In case you were enjoying yourself over the holidays instead of reading my critically-acclaimed (OK, criticized) articles, my objective is to bring best practices to the HR forefront. Experience shows organizations that make informed hiring and promotion decisions (e.g., based on objective job-related tools) tend to have happier employees, are more successful, and reduce their potential for unfair hiring practice challenges.
That said, in case you might have missed Hiring the Kind of Salespeople You Only Dream About, I found John Zappe’s EEOC article a great companion. That is, if your organization routinely uses credit checking when hiring salespeople, you might want to know how the present Washington administration treats employers who don’t do their hiring homework.
(It’s OK, I’ll wait here while you catch up).
We live in a confusing world where politicians are always on the lookout for reasons why their voting block is not being hired; where the government does not require organizations to hire unqualified employees; and, where adverse impact is not illegal. On the other hand, if someone thinks your organization does not have enough employees of the right color, gender, age, religion, and so forth, government agencies are empowered to be in your face!

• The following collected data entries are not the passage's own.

-- ==== Sys2Proof/Tests/Slice0.lean ====
section
/-! SUPPORT. Own tests. Ill-formed commands the check refuses; words of bobbins written out bit by bit from R247 and the instruction tables;
and, for every clause of every statement, a concrete state and operands that meet its hypotheses together: each such theorem applies the
statement to them and says that the command then answers a next state. -/

namespace Sys2Proof.Tests

set_option maxRecDepth 100000
set_option Elab.async false

open Sys2Proof Sys2Proof.Machine Sys2Proof.Safety

/-! ## Well-formed commands -/

/-- A token of 256 bytes (R84). -/
theorem test_wf_debugToken : Instr.wf (.debugToken []) = false := by decide

/-- Eight quanta. -/
theorem test_wf_pfcReceive : Instr.wf (.pfcReceive 0 0 0 []) = false := by decide

/-- Data as long as the DLC says. -/
theorem test_wf_canMessage : Instr.wf (.canMessageReceive 0 0 ⟨.classical, false, false, false, false, false, 2, 0x123, 0, 0, 0, [1]⟩) = false :=
    by decide

/-- No extended identifier in an XL message. -/
theorem test_wf_canXl : Instr.wf (.canMessageReceive 0 0 ⟨.xl, true, false, false, false, false, 0, 0x123, 0, 0, 0, [1]⟩) = false := by decide

/-- A base identifier of eleven bits. -/
theorem test_wf_canId : Instr.wf (.canMessageReceive 0 0 ⟨.fd, false, false, true, false, false, 1, 0x800, 0, 0, 0, [1]⟩) = false := by decide

/-- A table from 1 to 3. -/
theorem test_wf_tblPrepare : Instr.wf (.tblPrepare 0) = false := by decide

/-- A table from 1 to 3. -/
theorem test_wf_tblCommit : Instr.wf (.tblCommit 0 0) = false := by decide

/-- A table from 1 to 3. -/
theorem test_wf_tblAbort : Instr.wf (.tblAbort 0) = false := by decide

/-- No port 49. -/
theorem test_wf_transmitStart : Instr.wf (.frameTransmitStart 0 49) = false := by decide

/-- No port 49. -/
theorem test_wf_launchTime : Instr.wf (.launchTimeReached 49 0) = false := by decide

/-- No port 49. -/
theorem test_wf_transmitEnd : Instr.wf (.frameTransmitEnd 0 49) = false := by decide

/-- Gates on ports 0 to 31 only. -/
theorem test_wf_gateEntry : Instr.wf (.gateEntryChange 32) = false := by decide

/-- No PRED 0 with NEG 1. -/
theorem test_wf_predicate : Instr.wf (.bNop 0 ⟨0, true⟩) = false := by decide

/-- N from 1. -/
theorem test_wf_skip : Instr.wf (.bSkip 0 ⟨0, false⟩ 0) = false := by decide

/-- REP without a condition. -/
theorem test_wf_rep : Instr.wf (.bRep 0 ⟨1, false⟩ 0 0) = false := by decide

/-- POS + LEN at most 64. -/
theorem test_wf_extu : Instr.wf (.bExtu 0 ⟨0, false⟩ 1 2 60 4) = false := by decide

/-- POS + LEN at most 64. -/
theorem test_wf_exts : Instr.wf (.bExts 0 ⟨0, false⟩ 1 2 63 1) = false := by decide

/-- POS + LEN at most 64. -/
theorem test_wf_ins : Instr.wf (.bIns 0 ⟨0, false⟩ 1 2 1 63) = false := by decide

/-- PD not 0. -/
theorem test_wf_cmp : Instr.wf (.bCmp 0 ⟨0, false⟩ 0 .eq 1 2) = false := by decide

/-- PD not 0. -/
theorem test_wf_cmpi : Instr.wf (.bCmpi 0 ⟨0, false⟩ 0 .eq 1 2) = false := by decide
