-- ==== Sys2Proof/Syntax.lean ====
section
/-!
DEFINITION. The commands of the KAZ-1664: one constructor of `Instr` for each row of spec/opcode_table.json, and the
types of their operands. An operand names the place the event strikes (a station, a port, a partition) and whatever
the package itself does not compute (what an ECC decoder finds, what a partner sends, what a sensor reads).
-/
namespace Sys2Proof

/-- What the SECDED check finds on a ring flit (R34): words corrected, words with a double-bit error, and the same
for the sideband. -/
structure FlitEcc where
  corrected : Nat
  dead : List Nat
  sbCorrected : Bool
  sbDead : Bool
  deriving DecidableEq, Repr

/-- What the checks of a command's reads of memory find: the corrected units and those with more errors than the check corrects. A unit is a 64 B sector of a tower by its device address
divided by 64 (R166), or a 64-bit word of a stash by its device address divided by 8 (R213); the two ranges of numbers do not meet. Units that the command does not read are passed over. `transit` numbers, in the same way for stash and tower alike by the
device address divided by 8, the 64-bit words of the data it moves in which a mesh flit's check met a double-bit error on the way (R394). -/
structure MemEcc where
  corrected : List Nat
  dead : List Nat
  transit : List Nat
  deriving DecidableEq, Repr

/-- An array fault as it shows on one product row: the columns whose output differs, with the bits they take; the same for one of the three sub-rows of a three-term row (R106, R393); and
the bands whose sum-witness and magnitude-witness outputs differ, with the bits they take (R391). -/
structure ArrayError where
  cols : List (Nat × W32)
  subs : List (Fin 3 × Nat × W32)
  wit : List (Nat × W32 × W32)
  deriving DecidableEq, Repr

def ArrayError.none : ArrayError := ⟨[], [], []⟩

/-- What the array and the lanes give in a test slice (R155, R158): the bits of every test product row and of every vector kernel result, in order, and whether every test row cleared its
witness check. -/
structure SliceBits where
  rows : List Byte
  results : List Byte
  clear : Bool
  deriving DecidableEq, Repr

/-- A word of a station's SRAM that has taken a double-bit error: 64-bit words of local store, which holds the program region and the spill space, elements of a tile, and scalar
registers (R217, R411). -/
inductive SramWord where
  | none | localStore (w : Nat) | tile (i : Fin 64) (el : Nat) | scalar (r : Fin 32)
  deriving DecidableEq, Repr

/-- A unit queue of a station (Table 08-1). -/
inductive UnitQ where
  | vat (v : VatNo) | ring (l : Lane) | array | acc | vec | eng | net | mor | chk
  deriving DecidableEq, Repr

/-- An access that reaches a retired or lost tower (R26): the k-th fetch or memory write in flight, or the descriptor
at the head of those on their way to the tower. -/
inductive TowerAccess where
  | read (k : Nat) | write (k : Nat) | transpose (t : Twr) | madder (t : Twr)
  deriving DecidableEq, Repr

/-- A mesh direction: an input or an outgoing edge of a router (R22), or the attached unit. -/
inductive Dir where
  | north | south | east | west | unit
  deriving DecidableEq, Repr

/-- The path by which a dictionary request reaches the steward: a function's mailbox (R479), or a management session (R468) with the SEQ of the
message (R478). -/
inductive Via where
  | pf (f : Pf) | session (n : Fin 8) (seq : W16)
  deriving DecidableEq, Repr

/-- A flit as it reaches a router input (R226, R394): the calendar frame and slot of its launch, the vertical and
horizontal edges it has crossed, its outgoing edge, the frame and slot in which it arrives, the partition that owns its slot, and what the
check of its routing fields finds. -/
structure MeshFlit where
  frame : W64
  slot : Nat
  vert : Nat
  horiz : Nat
  out : Dir
  atFrame : W64
  atSlot : Nat
  owner : Part
  routeDead : Bool
  deriving DecidableEq, Repr

/-- A clock-island crossing, by the islands of its write end and of its read end (R289); 49h names the host port domain. -/
structure Crossing where
  a : Fin 74
  b : Fin 74
  deriving DecidableEq, Repr

/-- Body of a HELLO (Table 11-10). -/
structure HelloBody where
  version : Byte
  device : W16
  port : Byte
  owner : Byte
  nonce : BitVec 384
  deriving DecidableEq, Repr

/-- MID and AMID of a link control message of the partner (R325). -/
structure MsgIds where
  mid : Byte
  amid : Byte
  deriving DecidableEq, Repr

/-- Double-bit errors that the SECDED of the retry buffer finds in the copy of a block that goes out (R311): in a payload word, in a header word. -/
structure BufferEcc where
  payload : Bool
  header : Bool
  deriving DecidableEq, Repr

/-- A hard failure of the physical lane that serves a logical one (R329): loss of signal, or with `lock` loss of lock while the signal is there. -/
structure LaneLoss where
  lane : Fin 16
  lock : Bool
  deriving DecidableEq, Repr

/-- What the decoder of a lane counted in a window (R310, R329): corrected symbols, codewords corrected and codewords it could not correct; and whether it was a whole window of 1 ms in UP, or
one that a change of the port's state has cut short. -/
structure LaneWindow where
  symbols : Nat
  corrected : Nat
  dead : Nat
  full : Bool
  deriving DecidableEq, Repr

/-- Where a reduce block comes from (R344, R368): a block at the head of a port's delivered queue, or the k-th reduce
transfer of the device's own stations. -/
inductive ReduceSrc where
  | port (p : PortId) | own (k : Nat)
  deriving DecidableEq, Repr

/-- What tests find at a job restart: a failing row of a group with the result of the repair sequence (R88, R416), another failing part of a station, a failing compare
self-test (R406), a rotation by direct slices that fails (R402, R495), a failing calibration of a spare (R417). A station that is not named has passed. -/
inductive RestartFinding where
  | row (st : St) (g : Fin 8) (r : Fin 65) (calOk : Bool) | other (st : St) | compare (st : St) | rotation (st : St) | spareCal (st : St)
  deriving DecidableEq, Repr

/-- An image of a step on a tier (0 partner, 1 Sepia, 2 shared store): its header, job record, and the CRC-32C of each 64 KiB block in
drain order (R423), what marks it (R426, R438), whether it is complete and clean (R432, R433, R436, R439), whether an event has kept it from ever becoming clean, and whether a fault-free pass
has met the rest of R439. -/
structure Image where
  tier : Nat
  step : W64
  opened : W64
  device : W16
  ranges : List Byte
  finger : W32
  recd : List Byte
  crcs : List (Nat × W32)
  inconsistent : Bool
  poisoned : Bool
  complete : Bool
  clean : Bool
  spoiled : Bool
  passOk : Bool
  deriving DecidableEq, Repr

/-- What the flash controller reads of one chip enable at discovery (R527): channel and chip enable, whether its ONFI signature and the CRC of its parameter page are valid, whether it
reports ONFI 5.0 or later with NV-LPDDR4, its pSLC page and spare bytes, its geometry, and its pSLC MiB. -/
structure NandTarget where
  ch : Fin 8
  ce : Fin 4
  signature : Bool
  crc : Bool
  onfi5 : Bool
  page : Nat
  spare : Nat
  geometry : W64
  mib : W32
  deriving DecidableEq, Repr

/-- What the boot ROM and the boot code find in the steps of Table 15-3 (R449, R450): the compare self-test, the factory set, the signatures of slots A and B of the boot code and of
the runtime, entries with a double-bit error in non-volatile memory (index × 256 + sub-index, R407), places of the fault log whose record does not match its CHK, with the bytes stored there (R415), the chip enables that answer the flash discovery (R527), the program rate
(OD 617Eh), its spare blocks and the blocks in use, and images on the NAND that the steward finds complete and does not hold yet, by partition (R510). -/
structure BootResult where
  selfTest : Bool
  factory : Bool
  sigs : Vector Bool 4
  bad : List Nat
  badRecs : List (Fin 4096 × List Byte)
  nand : List NandTarget
  rate : W32
  spares : Nat
  blocks : Nat
  images : List (Part × Image)
  deriving DecidableEq, Repr

/-- Firmware kinds (Table 15-5). -/
inductive FwKind where
  | bootcode | runtime
  deriving DecidableEq, Repr

/-- Transport of a management session: MGA or MGB, or tunnel messages of another device (R468). -/
inductive SessTransport where
  | mgmt (m : Fin 2) | tunnel (dev : W16)
  deriving DecidableEq, Repr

Let’s start with an oversimplified explanation of the audit process. First, they (EEOC or OFCCP) process a complaint. Second, auditors use stats to examine your employee demographics. Third, if the stats show adverse impact, you are (on the face of the data) guilty of discrimination. The government could care less about how individual employees perform. Analysis is done at the group level. This can catch even the largest organizations flat-footed. Predictably, teams of $750/hour attorneys will be hired, everyone will argue back and forth for months, and eventually the organization $ettle$ out of court. (Note, although there are hiring exemptions extended to small business and special interest groups, best practices work for everyone).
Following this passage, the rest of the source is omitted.